What I can say is, just cling onto all memories you had of your cat, pull out all pictures of her, make a memory book, set up a memorial wall full of things you had for her. Just remember her to keep her alive.
Just before Christmas, I had to have my Patches put down. I’ve lost pets before and it hurts but nothing has ever affected me like this. I understand what you all mean about these pets being soulmates.
I met Patches when he was just a tiny little thing that someone had dropped off at a friend’s farm. I was drawn to him right away and noticed that his eyes were matted shut from that virus that cat’s get. I already had three cats and really wasn’t crazy about adding to that number, after all, I didn’t want to become the neighborhood “crazy cat lady”.
But this little ball of fluff couldn’t even open his eyes, What chance would he have if I didn’t rescue him. I cleaned out his eyes with some tissues from my car, and then brought him home. The next day at the vet I found out that he only weighed two pounds and probably wasn’t old enough to be away from his mother.
I nursed him through the virus and got rid of the fleas that covered his little body.
And then we became soulmates. I’ve never felt such a connection to anyone or anything. For six years, we were inseparable. He would cry when I wasn’t nearby so I know the feeling was mutual.
I mentioned the two pound weight because he ended up being 19 & 1/2 pounds. He was a really big cat with big paws.
Last November, he wasn’t acting right and he was losing weight. His liver functions were all wrong and there was nothing I could do to save him. Crazy as it sounds I drove around town with him on our way to the vets so we could see the Christmas lights together.
I held him and said goodbye when the vet put him down but I can’t get him out of my mind. I would give anything to have him back.
My heart is empty without you, Patches! Please come back to me!

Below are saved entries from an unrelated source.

/-- R83, R395 to R397, R484, R583: a member raises a hold for a waypoint that is late: its HOLD goes to the parent, or the root begins the hold. HOLD from below goes on to the root, the
root's notice holds the member. CLEAR ends the cause; the root then decides the resumption, RESUME tells it, and at TRES the member runs again. A hold that lasts is
recorded by the watchdog of rank 0. -/
def Obligations.JobHolds : Prop :=
  (∀ (s : State) (c i t tick : Nat) (x : Ctx), live s = true → c < 16 → x = ctxOf s c → aborted s c = false → x.state = .running → x.raised = none →
    x.heldAt = none → holdDue s c = some (i, t) → x.aLocal = none → tick = max t (x.chosenAt.getD 0) → tick < 2 ^ 64 →
    (∀ m o, x.rank ≠ 0 → x.rank < 4096 → rankAt s c (parentRank x.rank) m o → ∃ n j, exec (.holdRaise c) s = .next n ∧ ctxOf n c = { x with raised := some i }
      ∧ (∀ d, d ≠ c → ctxOf n d = ctxOf s d) ∧ queuedAt o j s n ∧ wpPacket 0x22 i (stepOf s c) tick j ∧ pRank j = x.rank ∧ pDst j = m
      ∧ now n = max (now s) tick ∧ (∀ a, a ≠ aGlob 0x200000 → regRaw n a = regRaw s a) ∧ { n with links := s.links, sentBlks := s.sentBlks, flits := s.flits, ctxs := s.ctxs, regs := s.regs } = s)
    ∧ (x.rank = 0 → x.root = none → x.resumeAt = none → x.holds = [] → ∃ n, exec (.holdRaise c) s = .next n ∧ now n = max (now s) tick
      ∧ ctxOf n c = { x with raised := some i, state := .held, heldAt := some tick, holdCause := some (i, stepOf s c % 65536),
                             root := some { s := tick, rank := 0, idx := i, step := stepOf s c % 65536, clear := none } }
      ∧ (∀ d, d ≠ c → ctxOf n d = ctxOf s d) ∧ n.tiles = s.tiles ∧ n.stewards = s.stewards ∧ n.spd = s.spd))
  ∧ (∀ (s : State) (p c : Nat) (k : Packet) (x : Ctx), c = pCtx k → x = ctxOf s c → pktChecked s k →
      (∀ m o i opc, (i = Instr.hold p k ∧ opc = 0x22 ∧ pRank k ≠ parentRank x.rank) ∨ (i = .clear p k ∧ opc = 0x24) → pktAt s p opc k → x.rank ≠ 0 →
        rankAt s c (parentRank x.rank) m o → ∃ n j, exec i s = .next n ∧ queuedAt o j s n ∧ wpPacket opc (kIdx k) (kStep k) (kTime k) j ∧ pRank j = pRank k
          ∧ pDst j = m ∧ tookIn p o k s n ∧ { n with links := s.links, sentBlks := s.sentBlks, flits := s.flits } = s)
      ∧ (pktAt s p 0x22 k → x.rank ≠ 0 → pRank k = parentRank x.rank → x.heldAt = none → ∃ n, exec (.hold p k) s = .next n
        ∧ ctxOf n c = { x with state := if x.state = .running then .held else x.state, heldAt := some (kTime k), holdCause := some (kIdx k, kStep k) }
        ∧ (∀ d, d ≠ c → ctxOf n d = ctxOf s d) ∧ n.tiles = s.tiles ∧ n.stewards = s.stewards ∧ n.spd = s.spd)
      ∧ (pktAt s p 0x22 k → x.rank = 0 → x.root = none → x.resumeAt = none → x.holds = [] → x.heldAt = none → ∃ n, exec (.hold p k) s = .next n
        ∧ ctxOf n c = { x with state := if x.state = .running then .held else x.state, heldAt := some (kTime k), holdCause := some (kIdx k, kStep k),
                               root := some { s := kTime k, rank := pRank k, idx := kIdx k, step := kStep k, clear := none } }
        ∧ (∀ d, d ≠ c → ctxOf n d = ctxOf s d) ∧ n.tiles = s.tiles ∧ n.stewards = s.stewards ∧ n.spd = s.spd)
      ∧ (∀ r, pktAt s p 0x24 k → x.rank = 0 → x.root = some r → r.rank = pRank k → r.idx = kIdx k → r.step = kStep k → r.clear = none →
        ∃ n, exec (.clear p k) s = .next n ∧ ctxDid c { x with root := some { r with clear := some (kTime k) } } s n ∧ n.regs = s.regs ∧ tookIn p p k s n)
      ∧ (∀ st tres, pktAt s p 0x23 k → aborted s c = false → st = pOp k 351 288 → tres = pOp k 415 352 →
        (now s ≤ tres → ∃ n, exec (.resume p k) s = .next n ∧ ctxDid c { x with resumeAt := some (st, tres) } s n)
        ∧ (tres < now s → ∃ n, exec (.resume p k) s = .next n ∧ recorded s n 7 2 0x20 4 ∧ { n with links := s.links, sentBlks := s.sentBlks, flits := s.flits, regs := s.regs, faults := s.faults } = s)))
  ∧ (∀ (s : State) (c : Nat) (x : Ctx), live s = true → c < 16 → x = ctxOf s c →
      (∀ r k tres, x.root = some r → x.resumeAt = none → r.clear = some k → aborted s c = false → tres = max r.s k + allowance s x.members →
        r.s + allowance s x.members / 2 < 2 ^ 64 → ∃ n, exec (.holdDecision c) s = .next n ∧ (ctxOf n c).resumeAt = some (r.s, tres)
          ∧ (ctxOf n c).state = x.state ∧ now n = max (now s) (r.s + allowance s x.members / 2) ∧ (∀ d, d ≠ c → ctxOf n d = ctxOf s d)
          ∧ n.tiles = s.tiles ∧ n.stewards = s.stewards ∧ n.spd = s.spd)
      ∧ (∀ a tres, x.resumeAt = some (a, tres) → aborted s c = false → tres < 2 ^ 64 → ∃ n, exec (.jobResume c) s = .next n
        ∧ (ctxOf n c).holds = x.holds ++ [(a, tres - a)] ∧ (ctxOf n c).resumeAt = none ∧ (ctxOf n c).heldAt = none ∧ (ctxOf n c).root = none
        ∧ now n = max (now s) tres ∧ (x.state = .held → (ctxOf n c).state = .running ∨ (ctxOf n c).state = .done) ∧ ∀ d, d ≠ c → ctxOf n d = ctxOf s d)
      ∧ (∀ a, x.heldAt = some a → x.rank = 0 → x.state = .held → a + regRaw s (aGlob 0x100018) < 2 ^ 64 → ∃ n, exec (.holdWatchdog c) s = .next n
        ∧ now n = max (now s) (a + regRaw s (aGlob 0x100018)) ∧ recorded s n 6 5 0x20 4 ∧ (∀ b, b ≠ aGlob 0x200000 → regRaw n b = regRaw s b)
        ∧ { n with regs := s.regs, faults := s.faults } = s))

/-- R364, R486 to R489, R492: a flood not seen before aborts every context that it meets, whose RUNNING ones become HELD, and goes on by every other port; one seen before does
nothing. TD_NOTICE aborts the context and is answered by TD_ACK; the last TD_ACK that a teardown waits for frees the context. -/
def Obligations.JobAborts : Prop :=
  (∀ (s : State) (p dev : Nat) (k : Packet), s.pins.pwrEn = true → p < 16 → fabricPort s p = true → pOpc k = 0x30 → packetBad k = false →
    (linkOf s p).inbox.contains k = true → mayTake s p k = true → dev = pOp k 370 359 →
    (s.floods.contains (dev, pOp k 407 392) = false → ∃ n, exec (.abort p k) s = .next n ∧ n.floods = seePair s.floods (dev, pOp k 407 392)
      ∧ (∀ c, c < 16 → abortMeets s dev (pOp k 374 371) (pOp k 390 375) (decide (pOp k 391 391 = 1)) c = true → aborted n c = true
          ∧ ctxOf n c = { ctxOf s c with state := if (ctxOf s c).state = .running then .held else (ctxOf s c).state } ∧ recorded s n 7 4 0x20 4)
      ∧ (∀ c, c < 16 → abortMeets s dev (pOp k 374 371) (pOp k 390 375) (decide (pOp k 391 391 = 1)) c = false →
          aborted n c = aborted s c ∧ ctxOf n c = ctxOf s c)
      ∧ (∀ q ∈ floodPorts s, q ≠ p → queuedAt q k s n) ∧ (∀ q, q ∉ floodPorts s → q ≠ p → linkOf n q = linkOf s q)
      ∧ n.tiles = s.tiles ∧ n.stewards = s.stewards ∧ n.spd = s.spd)
    ∧ (s.floods.contains (dev, pOp k 407 392) = true → ∃ n, exec (.abort p k) s = .next n ∧ { n with links := s.links, sentBlks := s.sentBlks, flits := s.flits } = s ∧ tookIn p p k s n))
  ∧ (∀ (s : State) (p c o : Nat) (k : Packet) (x : Ctx), pktAt s p 0x28 k → c = pCtx k → x = ctxOf s c →
      (pOp k 259 256 = 8 → pktCurrent s k true = true → pktMember s k = true → x.state ≠ .teardown → wayTo s (pSrc k) o →
        ∃ n j, exec (.tdNotice p k) s = .next n ∧ aborted n c = true ∧ ctxOf n c = { x with state := if x.state = .running then .held else x.state }
          ∧ recorded s n 7 5 0x20 4 ∧ queuedAt o j s n ∧ pOpc j = 0x28 ∧ pOp j 259 256 = 9 ∧ pOp j 271 260 = pOp k 271 260 ∧ kStep j = kStep k
          ∧ pTag j = pTag k ∧ pDst j = pSrc k ∧ tookIn p o k s n ∧ n.tiles = s.tiles ∧ n.stewards = s.stewards)
      ∧ (∀ l e, pOp k 259 256 = 9 → pktCurrent s k true = true → tget x.jobMap (pSrc k) = some e → x.state = .teardown → pOp k 271 260 = x.rank →
        kStep k = stepOf s c % 65536 → x.td = .notice l →
        (sremove e.rank l ≠ [] → ∃ n, exec (.tdAck p k) s = .next n ∧ ctxDid c { x with td := .notice (sremove e.rank l) } s n ∧ tookIn p p k s n)
        ∧ (sremove e.rank l = [] → s.ctxQueue = [] → ∃ n, exec (.tdAck p k) s = .next n ∧ (ctxOf n c).state = .free ∧ (ctxOf n c).gen = x.gen + 1 ∧ aborted n c = false
          ∧ n.tiles = s.tiles ∧ n.stewards = s.stewards ∧ n.spd = s.spd ∧ ∀ d, d ≠ c → ctxOf n d = ctxOf s d)))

I dont know how I stumbled onto this website but here’s my story. Im coming out of work, my sister texts me that my mom found a stray 2 week old kitten. I instantly get filled with this feeling of purpose (that’s the best way I can describe it) and run to my car and speed home. When I first laid my eyes on him I began to cry, im not sure why I cried but I just felt like he was ‘the one’. Ive been around cats all my life but Taymin (my cats name lol) he was different .. I felt so strongly for him before I had even met him! Fastforwarding, I mostly took care of him and as he grew day by day , my feelings of attatchmemt and compassion grew. Ive dealt with suicidal tendencies for as long as I can remember. Since I first had him whenever I was in another room breaking down he’d instantly meow non stop outside my door till I open it , then he will just lay on my bed with me and give me that adorable concerned look 🙁 he helps me remember im stronger than I think I am! I just wanted to share this with anyone else who feels the same way with their cat. Im going to say this and mean it, I would take a bullet for him , just because Hes furry and cant talk doesn’t make him any different than a human being. Hes almost a year one by the way!!!!!

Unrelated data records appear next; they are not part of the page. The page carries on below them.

/-- EDGE_LANE's clause. -/
theorem edgeLane_spec {e d : Nat} {s : State} (hd : d ∈ edgeEnds e) (hup : ∀ k ∈ edgeEnds e, fld (regRaw s (aDnet k e 0)) 2 0 = 2) :
    (∀ k ∈ edgeEnds e, fld (regRaw (edgeLane e s) (aDnet k e 0)) 2 0 = 3 ∧ fld (regRaw (edgeLane e s) (aDnet k e 0)) 19 16 = 3)
      ∧ { edgeLane e s with regs := s.regs, faults := s.faults } = s
      ∧ (s.faults = [] → ∃ r, (edgeLane e s).faults = [r] ∧ r.cls = 8 ∧ r.code = 3 ∧ r.unit = 0x14)
      ∧ ∀ a, (∀ k ∈ edgeEnds e, a ≠ aDnet k e 0) → regRaw (edgeLane e s) a = regRaw s a := by
  obtain ⟨k, hk⟩ := edgeLane_eq hd hup
  obtain ⟨x, hx⟩ := endDies_fold_eq e (edgeEnds e) s
  rw [hk]
  refine ⟨fun j hj => ?_, ?_, fun hf => ?_, fun a ha => ?_⟩
  · rw [regRaw_raise, regRaw_endDies_fold _ s (nodup_edgeEnds e) hj]
    exact ⟨deadWord_state _, deadWord_cause _⟩
  · obtain ⟨y, hy⟩ := raise_eq (blankFault ((edgeEnds e).foldl (endDies e) s) 8 3 0x14 k) ((edgeEnds e).foldl (endDies e) s)
    rw [hy, hx]
  · have hnone : ((edgeEnds e).foldl (endDies e) s).faults = [] := by rw [hx]; exact hf
    exact ⟨_, by rw [raise_first (by rw [hnone]; rfl), hnone]; rfl, rfl, rfl, rfl⟩
  · rw [regRaw_raise, regRaw_endDies_fold_ne _ s ha]

/-! ### The statement -/

/-- Beside the start of training, a write of EN asks nothing of the port's STATE. -/
theorem not_startsTraining {s : State} {p : Nat} (h : portState s p ≠ 0 ∨ bit (regRaw s (aBlw p 0)) 0 = true ∨ mayTrain s p = false) :
    ¬ startsTraining s p := by
  rintro ⟨hdown, hoff, hmay⟩
  rcases h with h | h | h
  · exact h hdown
  · rw [hoff] at h; cases h
  · rw [hmay] at h; cases h

theorem not_retryDue {s : State} {p : Nat} (h : portState s p ≠ 4 ∨ bit (regRaw s (aBlw p 0)) 0 = false ∨ mayTrain s p = false) : ¬ retryDue s p := by
  rintro ⟨hfailed, hon, hmay⟩
  rcases h with h | h | h
  · exact h hfailed
  · rw [hon] at h; cases h
  · rw [hmay] at h; cases h

/-- What the training's result makes of BLWp_STATUS (R356, R372). -/
theorem trainedStatus_cases (s : State) (p : Nat) (r : TrainEnd) :
    (r.lanes ≠ 15 → trainedStatus s p r = (4, 0, r.lanes.toNat, 2))
      ∧ (r.lanes = 15 → r.genMatch = false → trainedStatus s p r = (4, 0, 15, 4))
      ∧ (r.lanes = 15 → r.genMatch = true → wrongPeer s p r = true → trainedStatus s p r = (4, 0, 15, 3))
      ∧ (r.lanes = 15 → r.genMatch = true → wrongPeer s p r = false → trainedStatus s p r = (2, fld (regRaw s (aBlw p 0)) 4 4, 15, 0)) := by
  refine ⟨fun hl => ?_, fun hl hg => ?_, fun hl hg hw => ?_, fun hl hg hw => ?_⟩
  · exact if_pos hl
  · rw [trainedStatus, if_neg (fun h => h hl), if_pos hg]
  · rw [trainedStatus, if_neg (fun h => h hl), if_neg (by simp [hg]), if_pos hw]
  · rw [trainedStatus, if_neg (fun h => h hl), if_neg (by simp [hg]), if_neg (by simp [hw])]

/-- Settles O37: each event's clause from its lemma, `exec` being the event's effect on a live module with such a port or edge. -/
theorem linkPorts : Obligations.LinkPorts := by
  refine ⟨fun s p hl hp => ?_, fun s hl hc => ?_, fun s e d hl he hd hat => ⟨?_, fun hup => ?_⟩⟩
  · have hok : portOk p = true := by simp [portOk, hp]
    refine ⟨fun h2 hu => ⟨_, act_live hl hok, retraining_spec hp h2 hu⟩, fun h3 => ⟨_, act_live hl hok, retrainingEnd_up hp h3⟩,
      fun h3 hr => ⟨_, act_live hl hok, retrainingEnd_replays hp h3 hr⟩, fun h3 => ⟨_, act_live hl hok, retrainBudget_spec hp h3⟩, fun r h1 => ?_,
      fun h1 => ⟨_, act_live hl hok, trainingTimeout_spec hp h1⟩, fun who hw hrole => ⟨?_, portDisable_spec hl hp hw hrole⟩⟩
    · obtain ⟨hpeer, hstatus, hblks, hlinks, hdid⟩ := portTrainingEnd_spec r hp h1
      obtain ⟨hlanes, hgen, hwrong, hup⟩ := trainedStatus_cases s p r
      refine ⟨_, act_live hl hok, hpeer, fun h => ?_, fun h hg => ?_, fun d k h hg he hk => ?_, fun h hg he => ?_, hblks, hlinks, hdid⟩
      · simpa only [hlanes h, statusWord_failed] using hstatus
      · simpa only [hgen h hg, statusWord_failed] using hstatus
      · simpa only [hwrong h hg (wrongPeer_of_expected he hk), statusWord_failed] using hstatus
      · simpa only [hup h hg (not_wrongPeer he), statusWord_up] using hstatus
    · obtain ⟨n, hex, hcfg, hstart, hstay, hdid⟩ := portEnable_spec hl hp hw hrole
      exact ⟨n, hex, hcfg, fun h0 hoff hmay => hstart ⟨h0, hoff, hmay⟩, fun h => hstay (not_startsTraining h), hdid⟩
  · obtain ⟨hdue, hother, ⟨hrest, hquiet, -⟩, hregs⟩ := trainingRetry_spec hc
    exact ⟨_, act_live hl rfl, fun p hp h4 hon hmay => hdue p hp ⟨h4, hon, hmay⟩, fun p hp h => hother p hp (not_retryDue h), hrest, hquiet, hregs⟩
  · exact ⟨_, act_live hl (decide_eq_true ⟨he, hd⟩), flitCrcFailure_spec s hat⟩
  · obtain ⟨hdead, hrest, hfault, hregs⟩ := edgeLane_spec (mem_edgeEnds.2 ⟨hd, hat⟩) fun k hk => hup k (mem_edgeEnds.1 hk).1 (mem_edgeEnds.1 hk).2
    exact ⟨_, act_live hl (decide_eq_true he), fun k hk hke => hdead k (mem_edgeEnds.2 ⟨hk, hke⟩), hrest, hfault,
      fun a ha => hregs a fun k hk => ha k (mem_edgeEnds.1 hk).1 (mem_edgeEnds.1 hk).2⟩

end Sys2Proof.Machine
end

section
/-!
PROOFS. The stewards (chapter 3): what an instruction makes of its steward, of the tile's scratchpad and of the units it names.
-/

namespace Sys2Proof.Machine

/-! ### What becomes of one steward -/

/-- Only steward k of tile t changed, and it became y. -/
def stBecomes (t k : Nat) (y : Steward) (s n : State) : Prop := onlySt t k s n ∧ stOf n t k = y

section

variable {t k : Nat} {y z : Steward} {s m n : State}

theorem stOf_of_stewards (h : n.stewards = s.stewards) (u j : Nat) : stOf n u j = stOf s u j := by rw [stOf, stOf, h]

theorem onlySt_trans (h : onlySt t k s m) (hn : onlySt t k m n) : onlySt t k s n := by
  refine ⟨?_, fun u j hj hu => (hn.2 u j hj hu).trans (h.2 u j hj hu)⟩
  have hm := h.1
  rw [← hn.1] at hm
  exact hm

theorem stBecomes_setSt (hk : k < 2) (y : Steward) (s : State) : stBecomes t k y s (setSt t k y s) :=
  ⟨setSt_onlySt t k hk y s, stOf_setSt_self t k y s⟩

theorem stBecomes_trans (h : stBecomes t k y s m) (hn : stBecomes t k z m n) : stBecomes t k z s n := ⟨onlySt_trans h.1 hn.1, hn.2⟩

theorem stBecomes_of_sameSt (h : sameSt n m) (hm : stBecomes t k y s m) : stBecomes t k y s n := ⟨sameSt_onlySt h hm.1, (h.2 t k).trans hm.2⟩

/-- Two states that list the same stewards differ in the table of the stewards alone. -/
theorem sameSt_iff : sameSt n m ↔ (∃ x, n = { m with stewards := x }) ∧ ∀ u j, stOf n u j = stOf m u j := by
  refine and_congr_left fun _ => ⟨fun h => ⟨n.stewards, ?_⟩, ?_⟩
  · rw [← h]
  · rintro ⟨x, rfl⟩
    rfl

end

section

variable {t n len raw w rd v cause tval : Nat} {s : State}

theorem stDone_becomes (hn : n < 2) (len rd v : Nat) (s : State) :
    stBecomes t n (setGpr rd v (retired len (stOf s t n))) s (stDone t n len rd v s) := stDone_retires t n len rd v hn s

/-- An instruction that changes its steward before it retires. -/
theorem stDone_after {y : Steward} {m : State} (hn : n < 2) (h : stBecomes t n y s m) :
    stBecomes t n (setGpr rd v (retired len y)) s (stDone t n len rd v m) := by
  rw [← h.2]
  exact stBecomes_trans h (stDone_becomes hn len rd v m)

I read all of your stories and I wish I had not. I don’t even know how I got to this page but the truth is I have been exhausted ever since my feline soul mate died, which was 4 months ago. I wanted to curse GOD AND ALL HUMANITY, EVEN FELT LIKE AND WANTED TO KILL MYSELF AND EVERYONE ELSE AROUND ME. I FELT LIKE LOVE SUCKED, I WISHED I NEVER FOUND HIM, I WISH I NEVER SAVED HIS LIFE, BECAUSE NOW HE IS GONE AND WHO THE FUCK IS GOING TO SAVE MY LIFE? Antar was the most beautiful, most precious, most loyal, most honorable, most worthy, and the most intelligent cat out there. I have had cats all of my life and i loved them all, and they loved me and of course i cried and grieved when something woukd happen but WHEN ANTAR PASSED AWAY, IT WAS DIFFERENT. ANTAR WAS A CAT BUT TO THOSE WHO KNEW HIM, THEY WOULD SAY ANYTHING BUT THAT. HE ACTED LIKE A BABY, A GROWING CHILD, MY CHILD, WHEN HE DIED THAT WAS I LOST MY SON. NOW I KNOW HOW GRIEVING MOTHERS REALLY FEEL.
I feel your pain
He and you loved each other so much
You miss him and the pain of being apart is hard.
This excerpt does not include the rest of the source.